(Entries taken from a collection)
○ ○ ○

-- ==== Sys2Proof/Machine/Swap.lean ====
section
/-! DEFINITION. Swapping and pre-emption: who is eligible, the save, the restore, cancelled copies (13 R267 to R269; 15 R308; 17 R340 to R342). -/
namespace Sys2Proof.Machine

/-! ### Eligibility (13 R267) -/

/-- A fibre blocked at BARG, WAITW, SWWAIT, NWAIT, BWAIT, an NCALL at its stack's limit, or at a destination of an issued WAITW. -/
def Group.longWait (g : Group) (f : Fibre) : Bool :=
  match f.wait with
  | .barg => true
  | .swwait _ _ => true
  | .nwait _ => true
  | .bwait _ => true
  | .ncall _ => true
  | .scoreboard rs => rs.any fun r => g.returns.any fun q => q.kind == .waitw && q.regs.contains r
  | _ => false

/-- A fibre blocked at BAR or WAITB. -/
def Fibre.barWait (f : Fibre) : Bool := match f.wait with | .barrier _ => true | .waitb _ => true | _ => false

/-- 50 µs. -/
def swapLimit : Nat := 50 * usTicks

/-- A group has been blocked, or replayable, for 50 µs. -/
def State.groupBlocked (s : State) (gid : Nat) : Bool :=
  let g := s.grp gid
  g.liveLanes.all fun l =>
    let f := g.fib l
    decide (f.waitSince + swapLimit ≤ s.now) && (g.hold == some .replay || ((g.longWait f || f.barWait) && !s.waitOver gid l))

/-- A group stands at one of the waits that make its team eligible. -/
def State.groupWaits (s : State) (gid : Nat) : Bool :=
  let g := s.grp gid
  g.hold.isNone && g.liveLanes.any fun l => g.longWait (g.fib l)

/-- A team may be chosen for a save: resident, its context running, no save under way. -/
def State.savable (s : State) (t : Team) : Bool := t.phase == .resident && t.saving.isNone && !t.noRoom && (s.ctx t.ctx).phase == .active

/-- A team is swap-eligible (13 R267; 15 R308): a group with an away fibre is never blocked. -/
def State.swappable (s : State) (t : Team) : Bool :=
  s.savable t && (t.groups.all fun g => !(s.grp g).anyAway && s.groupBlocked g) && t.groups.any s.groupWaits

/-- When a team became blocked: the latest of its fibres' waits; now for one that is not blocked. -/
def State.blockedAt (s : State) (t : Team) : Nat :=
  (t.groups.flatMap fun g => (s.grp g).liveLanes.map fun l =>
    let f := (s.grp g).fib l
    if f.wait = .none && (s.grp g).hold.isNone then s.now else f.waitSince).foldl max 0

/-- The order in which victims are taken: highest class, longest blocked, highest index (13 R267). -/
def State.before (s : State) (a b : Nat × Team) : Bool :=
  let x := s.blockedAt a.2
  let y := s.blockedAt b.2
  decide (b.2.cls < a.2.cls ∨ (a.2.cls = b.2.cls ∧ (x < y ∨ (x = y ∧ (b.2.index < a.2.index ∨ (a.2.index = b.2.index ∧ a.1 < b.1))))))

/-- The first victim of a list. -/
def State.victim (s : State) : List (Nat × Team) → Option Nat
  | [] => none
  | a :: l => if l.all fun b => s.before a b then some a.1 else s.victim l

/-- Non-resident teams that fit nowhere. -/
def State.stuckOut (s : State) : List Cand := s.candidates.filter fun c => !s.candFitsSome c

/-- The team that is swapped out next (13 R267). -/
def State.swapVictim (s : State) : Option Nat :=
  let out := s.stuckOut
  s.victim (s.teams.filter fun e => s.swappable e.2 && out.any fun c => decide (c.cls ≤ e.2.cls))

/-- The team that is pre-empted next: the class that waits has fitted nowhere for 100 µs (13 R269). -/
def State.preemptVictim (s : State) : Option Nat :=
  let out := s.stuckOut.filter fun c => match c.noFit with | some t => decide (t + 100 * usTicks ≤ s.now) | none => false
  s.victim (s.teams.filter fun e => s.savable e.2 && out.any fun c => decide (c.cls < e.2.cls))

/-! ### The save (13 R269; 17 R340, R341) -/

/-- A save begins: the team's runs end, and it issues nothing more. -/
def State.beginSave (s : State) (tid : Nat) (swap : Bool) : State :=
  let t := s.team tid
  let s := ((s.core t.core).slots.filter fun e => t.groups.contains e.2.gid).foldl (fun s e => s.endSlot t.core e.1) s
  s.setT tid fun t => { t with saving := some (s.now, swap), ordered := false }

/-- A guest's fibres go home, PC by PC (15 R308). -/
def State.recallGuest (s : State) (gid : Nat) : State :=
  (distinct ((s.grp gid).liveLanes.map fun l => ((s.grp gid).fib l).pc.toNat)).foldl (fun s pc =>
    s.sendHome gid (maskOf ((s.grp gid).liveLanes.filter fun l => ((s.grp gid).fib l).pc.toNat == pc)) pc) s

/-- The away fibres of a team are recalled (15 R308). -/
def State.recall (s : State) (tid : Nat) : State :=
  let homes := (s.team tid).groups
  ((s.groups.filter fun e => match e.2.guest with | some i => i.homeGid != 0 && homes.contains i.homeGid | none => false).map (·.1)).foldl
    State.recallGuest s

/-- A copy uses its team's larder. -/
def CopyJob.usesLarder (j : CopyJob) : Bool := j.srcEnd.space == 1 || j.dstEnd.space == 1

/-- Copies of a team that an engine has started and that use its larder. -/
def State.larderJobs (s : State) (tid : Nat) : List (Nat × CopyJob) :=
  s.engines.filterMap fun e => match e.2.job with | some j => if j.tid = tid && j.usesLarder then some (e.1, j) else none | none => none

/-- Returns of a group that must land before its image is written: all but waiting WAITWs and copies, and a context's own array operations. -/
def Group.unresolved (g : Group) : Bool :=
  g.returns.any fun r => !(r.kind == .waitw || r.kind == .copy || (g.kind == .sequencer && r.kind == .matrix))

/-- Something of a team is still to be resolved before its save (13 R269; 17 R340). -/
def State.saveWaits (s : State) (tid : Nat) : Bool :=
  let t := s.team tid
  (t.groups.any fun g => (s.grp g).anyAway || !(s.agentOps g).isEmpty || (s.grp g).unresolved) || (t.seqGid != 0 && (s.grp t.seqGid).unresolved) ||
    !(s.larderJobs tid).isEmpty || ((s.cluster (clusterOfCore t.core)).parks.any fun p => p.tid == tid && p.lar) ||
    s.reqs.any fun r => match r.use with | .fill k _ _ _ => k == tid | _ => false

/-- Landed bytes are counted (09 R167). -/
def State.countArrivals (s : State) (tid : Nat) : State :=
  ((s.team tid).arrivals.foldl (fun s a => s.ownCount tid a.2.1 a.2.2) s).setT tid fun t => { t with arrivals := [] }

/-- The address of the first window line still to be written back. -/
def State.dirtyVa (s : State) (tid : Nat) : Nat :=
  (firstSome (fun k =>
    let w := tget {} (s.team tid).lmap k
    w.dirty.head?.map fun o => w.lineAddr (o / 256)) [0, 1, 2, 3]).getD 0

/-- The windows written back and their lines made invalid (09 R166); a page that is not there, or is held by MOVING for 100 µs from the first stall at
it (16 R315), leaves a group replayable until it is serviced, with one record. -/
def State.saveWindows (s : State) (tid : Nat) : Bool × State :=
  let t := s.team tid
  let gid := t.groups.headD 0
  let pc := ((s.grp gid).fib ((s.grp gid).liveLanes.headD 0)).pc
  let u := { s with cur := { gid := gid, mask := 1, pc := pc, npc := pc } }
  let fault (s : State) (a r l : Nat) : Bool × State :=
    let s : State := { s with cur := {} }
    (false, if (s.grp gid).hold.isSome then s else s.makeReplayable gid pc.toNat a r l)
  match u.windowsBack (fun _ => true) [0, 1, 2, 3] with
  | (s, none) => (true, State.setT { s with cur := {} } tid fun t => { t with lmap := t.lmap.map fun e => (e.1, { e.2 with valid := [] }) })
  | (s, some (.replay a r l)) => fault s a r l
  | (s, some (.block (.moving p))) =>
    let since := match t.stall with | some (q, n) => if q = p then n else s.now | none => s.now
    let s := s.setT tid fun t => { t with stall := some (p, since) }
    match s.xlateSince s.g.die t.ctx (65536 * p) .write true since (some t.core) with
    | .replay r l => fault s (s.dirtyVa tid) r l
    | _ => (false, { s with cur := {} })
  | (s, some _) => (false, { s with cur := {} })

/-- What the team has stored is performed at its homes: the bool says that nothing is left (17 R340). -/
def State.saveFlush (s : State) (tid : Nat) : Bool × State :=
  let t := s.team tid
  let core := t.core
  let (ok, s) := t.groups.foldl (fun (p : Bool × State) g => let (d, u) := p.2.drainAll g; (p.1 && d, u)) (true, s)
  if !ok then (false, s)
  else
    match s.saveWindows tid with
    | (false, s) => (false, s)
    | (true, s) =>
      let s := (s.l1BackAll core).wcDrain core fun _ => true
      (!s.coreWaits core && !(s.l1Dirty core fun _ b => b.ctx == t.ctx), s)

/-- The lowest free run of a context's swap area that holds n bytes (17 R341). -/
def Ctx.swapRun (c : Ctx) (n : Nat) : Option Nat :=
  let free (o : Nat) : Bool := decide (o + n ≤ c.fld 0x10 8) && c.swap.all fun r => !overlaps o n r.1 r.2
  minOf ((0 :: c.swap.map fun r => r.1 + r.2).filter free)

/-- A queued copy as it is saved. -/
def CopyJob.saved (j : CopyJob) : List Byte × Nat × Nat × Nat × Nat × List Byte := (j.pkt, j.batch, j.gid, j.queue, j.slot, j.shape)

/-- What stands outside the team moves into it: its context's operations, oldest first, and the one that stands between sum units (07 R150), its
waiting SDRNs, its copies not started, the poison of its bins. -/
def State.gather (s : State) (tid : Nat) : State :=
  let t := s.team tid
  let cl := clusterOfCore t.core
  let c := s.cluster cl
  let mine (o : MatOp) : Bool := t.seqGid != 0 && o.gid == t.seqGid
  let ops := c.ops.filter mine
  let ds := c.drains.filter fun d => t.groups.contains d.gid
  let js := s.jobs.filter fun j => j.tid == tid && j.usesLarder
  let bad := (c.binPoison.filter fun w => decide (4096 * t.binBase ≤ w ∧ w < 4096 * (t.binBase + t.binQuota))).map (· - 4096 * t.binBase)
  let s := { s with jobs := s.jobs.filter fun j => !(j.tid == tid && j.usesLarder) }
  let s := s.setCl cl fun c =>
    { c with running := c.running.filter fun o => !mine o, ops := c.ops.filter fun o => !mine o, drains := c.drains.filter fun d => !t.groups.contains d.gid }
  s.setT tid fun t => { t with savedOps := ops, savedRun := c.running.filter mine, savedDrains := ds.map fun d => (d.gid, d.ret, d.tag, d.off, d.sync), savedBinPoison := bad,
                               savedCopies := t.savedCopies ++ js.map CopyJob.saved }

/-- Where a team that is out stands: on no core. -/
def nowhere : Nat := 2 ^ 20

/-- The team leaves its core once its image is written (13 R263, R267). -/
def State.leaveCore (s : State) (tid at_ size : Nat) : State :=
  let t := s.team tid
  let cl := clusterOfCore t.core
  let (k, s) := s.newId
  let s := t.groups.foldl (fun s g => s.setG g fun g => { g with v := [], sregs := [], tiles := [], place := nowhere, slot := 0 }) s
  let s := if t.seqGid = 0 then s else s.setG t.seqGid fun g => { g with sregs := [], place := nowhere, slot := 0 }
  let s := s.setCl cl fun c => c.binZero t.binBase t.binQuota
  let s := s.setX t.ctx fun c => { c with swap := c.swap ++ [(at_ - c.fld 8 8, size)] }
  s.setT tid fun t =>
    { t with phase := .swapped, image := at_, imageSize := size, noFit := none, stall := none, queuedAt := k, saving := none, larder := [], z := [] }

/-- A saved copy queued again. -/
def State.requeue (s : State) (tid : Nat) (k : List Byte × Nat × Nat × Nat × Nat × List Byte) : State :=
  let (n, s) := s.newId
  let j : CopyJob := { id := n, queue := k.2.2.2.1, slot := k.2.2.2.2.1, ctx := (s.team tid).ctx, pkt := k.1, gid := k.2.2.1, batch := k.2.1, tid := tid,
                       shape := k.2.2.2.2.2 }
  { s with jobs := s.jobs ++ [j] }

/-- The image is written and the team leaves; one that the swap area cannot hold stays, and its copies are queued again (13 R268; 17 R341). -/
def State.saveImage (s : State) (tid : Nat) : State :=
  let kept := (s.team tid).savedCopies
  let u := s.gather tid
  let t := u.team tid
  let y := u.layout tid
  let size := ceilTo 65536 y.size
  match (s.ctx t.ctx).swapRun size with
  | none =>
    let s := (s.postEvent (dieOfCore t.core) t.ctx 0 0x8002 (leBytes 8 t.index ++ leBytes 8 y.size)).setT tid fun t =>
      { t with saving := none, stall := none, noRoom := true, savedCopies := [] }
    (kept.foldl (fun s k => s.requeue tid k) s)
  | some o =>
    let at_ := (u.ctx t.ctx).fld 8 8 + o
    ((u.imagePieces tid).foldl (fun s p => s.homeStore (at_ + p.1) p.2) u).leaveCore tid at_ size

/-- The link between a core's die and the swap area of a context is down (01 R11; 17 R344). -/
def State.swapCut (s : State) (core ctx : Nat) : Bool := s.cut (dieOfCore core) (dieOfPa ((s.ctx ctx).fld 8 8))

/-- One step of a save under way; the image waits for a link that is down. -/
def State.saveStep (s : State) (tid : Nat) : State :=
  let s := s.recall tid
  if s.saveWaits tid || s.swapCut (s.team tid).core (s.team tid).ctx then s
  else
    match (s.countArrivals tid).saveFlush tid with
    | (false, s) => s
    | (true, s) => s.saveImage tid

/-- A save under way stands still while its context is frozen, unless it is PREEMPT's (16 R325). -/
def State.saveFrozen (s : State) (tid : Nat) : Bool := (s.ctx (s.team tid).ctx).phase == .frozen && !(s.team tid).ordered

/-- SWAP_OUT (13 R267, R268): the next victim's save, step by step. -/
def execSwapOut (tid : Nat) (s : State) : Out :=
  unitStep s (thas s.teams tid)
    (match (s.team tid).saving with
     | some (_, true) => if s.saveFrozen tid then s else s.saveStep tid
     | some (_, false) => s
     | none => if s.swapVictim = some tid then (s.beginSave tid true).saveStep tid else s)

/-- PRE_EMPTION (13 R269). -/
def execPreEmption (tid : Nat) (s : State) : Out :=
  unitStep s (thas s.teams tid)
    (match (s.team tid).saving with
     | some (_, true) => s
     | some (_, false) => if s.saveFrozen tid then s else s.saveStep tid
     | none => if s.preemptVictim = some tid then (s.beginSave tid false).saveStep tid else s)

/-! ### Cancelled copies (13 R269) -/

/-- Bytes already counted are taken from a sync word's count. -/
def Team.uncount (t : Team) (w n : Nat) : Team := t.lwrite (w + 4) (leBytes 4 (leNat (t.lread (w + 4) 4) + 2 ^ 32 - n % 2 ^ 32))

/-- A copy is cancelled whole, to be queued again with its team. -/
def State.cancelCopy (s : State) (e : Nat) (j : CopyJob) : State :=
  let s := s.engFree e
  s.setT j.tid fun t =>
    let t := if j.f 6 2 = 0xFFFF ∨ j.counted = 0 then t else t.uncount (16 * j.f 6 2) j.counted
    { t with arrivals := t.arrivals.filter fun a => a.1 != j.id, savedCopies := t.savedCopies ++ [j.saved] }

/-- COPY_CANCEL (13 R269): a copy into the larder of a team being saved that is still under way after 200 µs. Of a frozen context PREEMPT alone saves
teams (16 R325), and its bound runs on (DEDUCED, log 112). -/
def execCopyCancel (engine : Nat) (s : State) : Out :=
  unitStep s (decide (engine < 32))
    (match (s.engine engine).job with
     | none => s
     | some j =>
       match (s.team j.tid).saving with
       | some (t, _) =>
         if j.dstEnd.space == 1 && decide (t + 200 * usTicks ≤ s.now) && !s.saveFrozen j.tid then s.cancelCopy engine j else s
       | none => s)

○ ○ ○

• _Task details_
Please give again the lines above between the line holding "if s.saveWaits tid" and the line holding "false) => s", inclusive, exactly as they are and with nothing added.

• _Task response_
  if s.saveWaits tid || s.swapCut (s.team tid).core (s.team tid).ctx then s
  else
    match (s.countArrivals tid).saveFlush tid with
    | (false, s) => s
    | (true, s) => s.saveImage tid

/-- A save under way stands still while its context is frozen, unless it is PREEMPT's (16 R325). -/
def State.saveFrozen (s : State) (tid : Nat) : Bool := (s.ctx (s.team tid).ctx).phase == .frozen && !(s.team tid).ordered

/-- SWAP_OUT (13 R267, R268): the next victim's save, step by step. -/
def execSwapOut (tid : Nat) (s : State) : Out :=
  unitStep s (thas s.teams tid)
    (match (s.team tid).saving with
     | some (_, true) => if s.saveFrozen tid then s else s.saveStep tid
     | some (_, false) => s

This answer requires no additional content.